* _Instructions for the task_: Output exactly the lines below, starting with the line that has "the statements. -/" and going on through the line that has "theorem test_refuses_engine_register : illForm", both included, and no other lines.

Segment Open

-- ==== Sys2Proof/Tests/Slice0.lean ====
section
/-! SUPPORT. Sys2Proof/Tests/Slice0.lean: ill-formed terms that WellFormed refuses, words written out from the encodings of the spec, results of single steps worked out by hand from the rules, and states that meet the hypotheses of the statements. -/

namespace Sys2Proof.Tests

open Sys2Proof.Machine

set_option Elab.async false

/-! ### Ill-formed terms, one for each check -/

/-- A scheduled form with every field zero but the type. -/
def sf (t : BitVec 4) : SForm :=
  { t, vd := 0, va := 0, vb := 0, vc := 0, pred := 0, la := 0, pk := 0, fr := 0, keep := 0, md := 0, ps := 0, fs := 0 }

/-- An engine form with every field zero but the type. -/
def ef (t : BitVec 4) : EForm := { t, gj := 0, ga := 0, gb := 0, gc := 0, sg := 0, la := 0, gd := 0, es := 0 }

theorem test_vadd_well_formed : (Instr.vadd (sf 1)).wellFormed = true := rfl
theorem test_refuses_type : illForm (.vadd (sf 8)) = some .badType := rfl
theorem test_refuses_mod : illForm (.vadd { sf 1 with md := 1 }) = some .badFunction := rfl
theorem test_refuses_fs : illForm (.vadd { sf 1 with fs := 1 }) = some .badFunction := rfl
theorem test_refuses_unused_register : illForm (.vsqrt { sf 1 with vb := 1 }) = some .reserved := rfl
theorem test_refuses_unused_predicate : illForm (.vpack { sf 7 with md := 4, pred := 1 }) = some .reserved := rfl
theorem test_refuses_fresh_destination : illForm (.vadd { sf 1 with fr := 8 }) = some .reserved := rfl
theorem test_refuses_port_select : illForm (.vsqrt { sf 1 with ps := 1 }) = some .portSelect := rfl
theorem test_refuses_port_of_a_group : illForm (.vpair { sf 1 with md := 1, ps := 4 }) = some .portSelect := rfl
theorem test_refuses_engine_type : illForm (.mma (ef 1 )) = none ∧ illForm (.mma (ef 0)) = some .badType := by decide
theorem test_refuses_es : illForm (.mzero { ef 1 with es := 1 }) = some .badFunction := rfl
theorem test_refuses_engine_register : illForm (.mzero { ef 1 with ga := 1 }) = some .reserved := rfl
theorem test_refuses_split_granule : illForm (.mld { ef 1 with sg := 1 }) = some .reserved := rfl
theorem test_refuses_prefetch_hint : illForm (.pref 3 0 0) = some .badFunction := rfl
theorem test_refuses_reply_length : illForm (.hret 0 1 9) = some .badFunction ∧ illForm (.hret 0 1 8) = none := by decide
theorem test_refuses_fence_kind : illForm (.fence 0 0) = some .badFunction := rfl
theorem test_refuses_invalidation_kind : illForm (.tlbinv 0 0 3) = some .badFunction := rfl
theorem test_refuses_scope_without_order : illForm (.amoAddN32 0 0 0 1 0) = some .reserved := rfl
theorem test_refuses_form_bit : (Instr.cpy { ef 0 with es := 0x200 }).wellFormed = false ∧
    (Instr.cpyS { ef 0 with es := 0x200 }).wellFormed = true := by decide
theorem test_refuses_side_bit : (Instr.restrictFine { ef 1 with es := 0x10000000 }).wellFormed = false := rfl

/-! ### Words written out from the encodings of the spec -/

/-- The bytes of parcels as they are stored (R211). -/
def parcels (l : List Nat) : List Byte := l.flatMap (leBytes 2)

theorem test_decode_zero_parcel : decodeBytes [0x00, 0x00] = .error .zeroParcel := rfl
theorem test_decode_truncated : decodeBytes [0x58, 0xD5, 0x00] = .error .truncated := rfl

-- the examples after R212, and those of the hand-assembled programs
theorem test_decode_add : decodeBytes [0x06, 0xC0, 0x80, 0x42] = .ok (.add 3 4 5 0, []) := rfl
theorem test_decode_compact_add : decodeBytes [0x65, 0x04] = .ok (.cAdd 3 5, []) := rfl
theorem test_decode_compact_li : decodeBytes [0x85, 0x48] = .ok (.cLi 2 5, []) := rfl
theorem test_decode_compact_addi : decodeBytes [0x10, 0x41] = .ok (.cAddi 4 16, []) := rfl
theorem test_decode_safept :
    decodeBytes (parcels [0xFFE0, 0x0000, 0x001C, 0x0000, 0x0000]) = .ok (.safept 0x1C 0, []) := rfl
theorem test_decode_bcc_lt : decodeBytes [0x08, 0xCF, 0xF9, 0x2F] = .ok (.bccLt 4 2 0xFF9, []) := rfl
theorem test_decode_bcc_eq : decodeBytes (parcels [0xCE91, 0x2005]) = .ok (.bccEq 8 18 5, []) := rfl
theorem test_decode_compact_retire : decodeBytes [0x00, 0x90] = .ok (.cRetire, []) := rfl
theorem test_decode_li : decodeBytes [0xC6, 0xC9, 0x20, 0x00] = .ok (.li 3 32, []) := rfl
theorem test_decode_li_w :
    decodeBytes (parcels [0xFFC5, 0x0231, 0x4900, 0x0002, 0x0000]) = .ok (.liW 5 0x0231490000020000, []) := rfl
theorem test_decode_nop : decodeBytes (parcels [0xE180, 0x0000]) = .ok (.nop, []) := rfl
-- memory and messages
theorem test_decode_amo : decodeBytes [0x48, 0xD6, 0x9F, 0x22] = .ok (.amoAddN64 4 2 5 7 3, []) := rfl
theorem test_decode_amo_release : decodeBytes (parcels [0xD63C, 0xDFD2]) = .ok (.amoAddN32 30 13 31 20 2, []) := rfl
theorem test_decode_send : decodeBytes (parcels [0xD558, 0x7400]) = .ok (.send 12 7 8, []) := rfl
theorem test_decode_hret : decodeBytes (parcels [0xD5C0, 0x4001]) = .ok (.hret 4 0 1, []) := rfl
theorem test_decode_pget : decodeBytes (parcels [0xDBE0, 0x0000]) = .ok (.pget 16, []) := rfl
theorem test_decode_bind : decodeBytes (parcels [0xDB40, 0x0000]) = .ok (.bindMbx 0, []) := rfl
theorem test_decode_putreg : decodeBytes (parcels [0xDB00, 0x7180]) = .ok (.putreg 7 3 0, []) := rfl
-- synchronisation and tasks
theorem test_decode_barinit : decodeBytes (parcels [0xDCC0, 0xBF80]) = .ok (.barinit 11 31, []) := rfl
theorem test_decode_bararr : decodeBytes (parcels [0xDD08, 0x2180]) = .ok (.bararr 4 2 3, []) := rfl
theorem test_decode_barwait : decodeBytes (parcels [0xDDAE, 0xB000]) = .ok (.barwait 23 11 0, []) := rfl
theorem test_decode_barexp : decodeBytes (parcels [0xDDC0, 0xBB80]) = .ok (.barexp 11 23, []) := rfl
theorem test_decode_postv : decodeBytes (parcels [0xDF4A, 0x2301]) = .ok (.postv 5 2 6 1, []) := rfl
theorem test_decode_cplsig : decodeBytes (parcels [0xE300, 0x8001]) = .ok (.cplsigTask 8, []) := rfl
theorem test_decode_mwait : decodeBytes (parcels [0xE34A, 0x3000]) = .ok (.mwait 5 3, []) := rfl
theorem test_decode_cstat : decodeBytes (parcels [0xE3CA, 0x3000]) = .ok (.cstat 5 3, []) := rfl
theorem test_decode_lvlmap : decodeBytes (parcels [0xE400, 0x6001]) = .ok (.lvlmap 6 1, []) := rfl
theorem test_decode_trap : decodeBytes (parcels [0xE480, 0x0015]) = .ok (.trap 21, []) := rfl
theorem test_decode_srr : decodeBytes (parcels [0xE508, 0x0011]) = .ok (.srr 4 0x11, []) := rfl
-- vectors
theorem test_decode_vmul : decodeBytes (parcels [0xF021, 0x2044, 0x0050, 0x0000, 0x0000]) =
    .ok (.vmul { sf 1 with vd := 4, va := 1, vb := 2, la := 2, pk := 1 }, []) := rfl
theorem test_decode_vbcast :
    decodeBytes [0xB1, 0xF2, 0x40, 0x00, 0, 0, 0, 0, 0, 0] = .ok (.vbcast { sf 1 with va := 1 }, []) := rfl
theorem test_decode_ldv : decodeBytes [0x01, 0xF4, 0x88, 0x10, 0x10, 0x00, 0x00, 0x00, 0x20, 0x00] =
    .ok (.ldv { sf 1 with vd := 2, va := 2, vb := 4, pk := 1, fs := 32 }, []) := rfl
theorem test_decode_vfma : decodeBytes [0x31, 0xF0, 0x02, 0x18, 0x33, 0x20, 0x00, 0x00, 0x00, 0x00] =
    .ok (.vfma { sf 1 with vd := 3, vb := 1, vc := 2, la := 1, pk := 1, fr := 3 }, []) := rfl
theorem test_decode_stv : decodeBytes [0x11, 0xF4, 0x88, 0x18, 0x08, 0x00, 0x00, 0x00, 0x10, 0x00] =
    .ok (.stv { sf 1 with vd := 3, va := 2, vb := 4, fr := 8, fs := 16 }, []) := rfl
theorem test_decode_vcvt : decodeBytes [0x04, 0xF2, 0x00, 0x41, 0x00, 0x00, 0x10, 0x00, 0x02, 0x00] =
    .ok (.vcvt { sf 4 with vd := 8, va := 4, md := 1, fs := 2 }, []) := rfl
theorem test_decode_vkey : decodeBytes [0x8D, 0xF3, 0x08, 0x40, 0x00, 0x02, 0x20, 0x00, 0x0D, 0x00] =
    .ok (.vkey { sf 13 with vd := 8, va := 0, vb := 4, pred := 1, md := 2, fs := 13 }, []) := rfl
theorem test_decode_vmovg_port : decodeBytes (parcels [0xF2CD, 0x5000, 0x0000, 0x0008, 0x0000]) =
    .ok (.vmovgG { sf 13 with vd := 10, ps := 4 }, []) := rfl
-- engines
theorem test_decode_mma : decodeBytes [0x04, 0xF8, 0x86, 0x48, 0x05, 0x42, 0xFF, 0x0B, 0x00, 0xC1] =
    .ok (.mma { ef 4 with gj := 9, ga := 2, gb := 3, gc := 4, sg := 1, gd := 5, es := 0x0BFFC100 }, []) := rfl
theorem test_decode_cpy : decodeBytes [0x00, 0xF9, 0x86, 0x50, 0x05, 0x40, 0x1F, 0x00, 0x00, 0xF0] =
    .ok (.cpy { ef 0 with gj := 10, ga := 2, gb := 3, gc := 4, gd := 5, es := 0x001FF000 }, []) := rfl
theorem test_decode_cpy_multicast : decodeBytes (parcels [0xF900, 0xF620, 0xF010, 0x0000, 0xFC00]) =
    .ok (.cpyM { ef 0 with gj := 30, ga := 24, gb := 16, gc := 15, gd := 16, es := 0xFC00 }, []) := rfl
theorem test_decode_wload : decodeBytes (parcels [0xF981, 0x8380, 0x0000, 0x0000, 0x0001]) =
    .ok (.wload { ef 1 with gj := 16, ga := 14, es := 1 }, []) := rfl
theorem test_decode_restrict_fine : decodeBytes (parcels [0xF991, 0x4886, 0x0000, 0x0200, 0x0000]) =
    .ok (.restrictFine { ef 1 with gj := 9, ga := 2, gb := 3, es := 0x02000000 }, []) := rfl
theorem test_decode_restrict_coarse : decodeBytes (parcels [0xF991, 0x816A, 0x0000, 0x1000, 0x0000]) =
    .ok (.restrictCoarse { ef 1 with gj := 16, ga := 5, gb := 21, es := 0x10000000 }, []) := rfl
theorem test_decode_prolong_fine : decodeBytes (parcels [0xF9A1, 0x8168, 0x0000, 0x0A00, 0x0000]) =
    .ok (.prolongFine { ef 1 with gj := 16, ga := 5, gb := 20, es := 0x0A000000 }, []) := rfl
theorem test_decode_prolong_coarse : decodeBytes (parcels [0xF9A1, 0x8168, 0x0000, 0x3000, 0x0000]) =
    .ok (.prolongCoarse { ef 1 with gj := 16, ga := 5, gb := 20, es := 0x30000000 }, []) := rfl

Segment Closed

* _Exercise response_:
/-! SUPPORT. Sys2Proof/Tests/Slice0.lean: ill-formed terms that WellFormed refuses, words written out from the encodings of the spec, results of single steps worked out by hand from the rules, and states that meet the hypotheses of the statements. -/

namespace Sys2Proof.Tests

open Sys2Proof.Machine

set_option Elab.async false

/-! ### Ill-formed terms, one for each check -/

/-- A scheduled form with every field zero but the type. -/
def sf (t : BitVec 4) : SForm :=
  { t, vd := 0, va := 0, vb := 0, vc := 0, pred := 0, la := 0, pk := 0, fr := 0, keep := 0, md := 0, ps := 0, fs := 0 }

/-- An engine form with every field zero but the type. -/
def ef (t : BitVec 4) : EForm := { t, gj := 0, ga := 0, gb := 0, gc := 0, sg := 0, la := 0, gd := 0, es := 0 }

theorem test_vadd_well_formed : (Instr.vadd (sf 1)).wellFormed = true := rfl
theorem test_refuses_type : illForm (.vadd (sf 8)) = some .badType := rfl
theorem test_refuses_mod : illForm (.vadd { sf 1 with md := 1 }) = some .badFunction := rfl
theorem test_refuses_fs : illForm (.vadd { sf 1 with fs := 1 }) = some .badFunction := rfl
theorem test_refuses_unused_register : illForm (.vsqrt { sf 1 with vb := 1 }) = some .reserved := rfl
theorem test_refuses_unused_predicate : illForm (.vpack { sf 7 with md := 4, pred := 1 }) = some .reserved := rfl
theorem test_refuses_fresh_destination : illForm (.vadd { sf 1 with fr := 8 }) = some .reserved := rfl
theorem test_refuses_port_select : illForm (.vsqrt { sf 1 with ps := 1 }) = some .portSelect := rfl
theorem test_refuses_port_of_a_group : illForm (.vpair { sf 1 with md := 1, ps := 4 }) = some .portSelect := rfl
theorem test_refuses_engine_type : illForm (.mma (ef 1 )) = none ∧ illForm (.mma (ef 0)) = some .badType := by decide
theorem test_refuses_es : illForm (.mzero { ef 1 with es := 1 }) = some .badFunction := rfl
theorem test_refuses_engine_register : illForm (.mzero { ef 1 with ga := 1 }) = some .reserved := rfl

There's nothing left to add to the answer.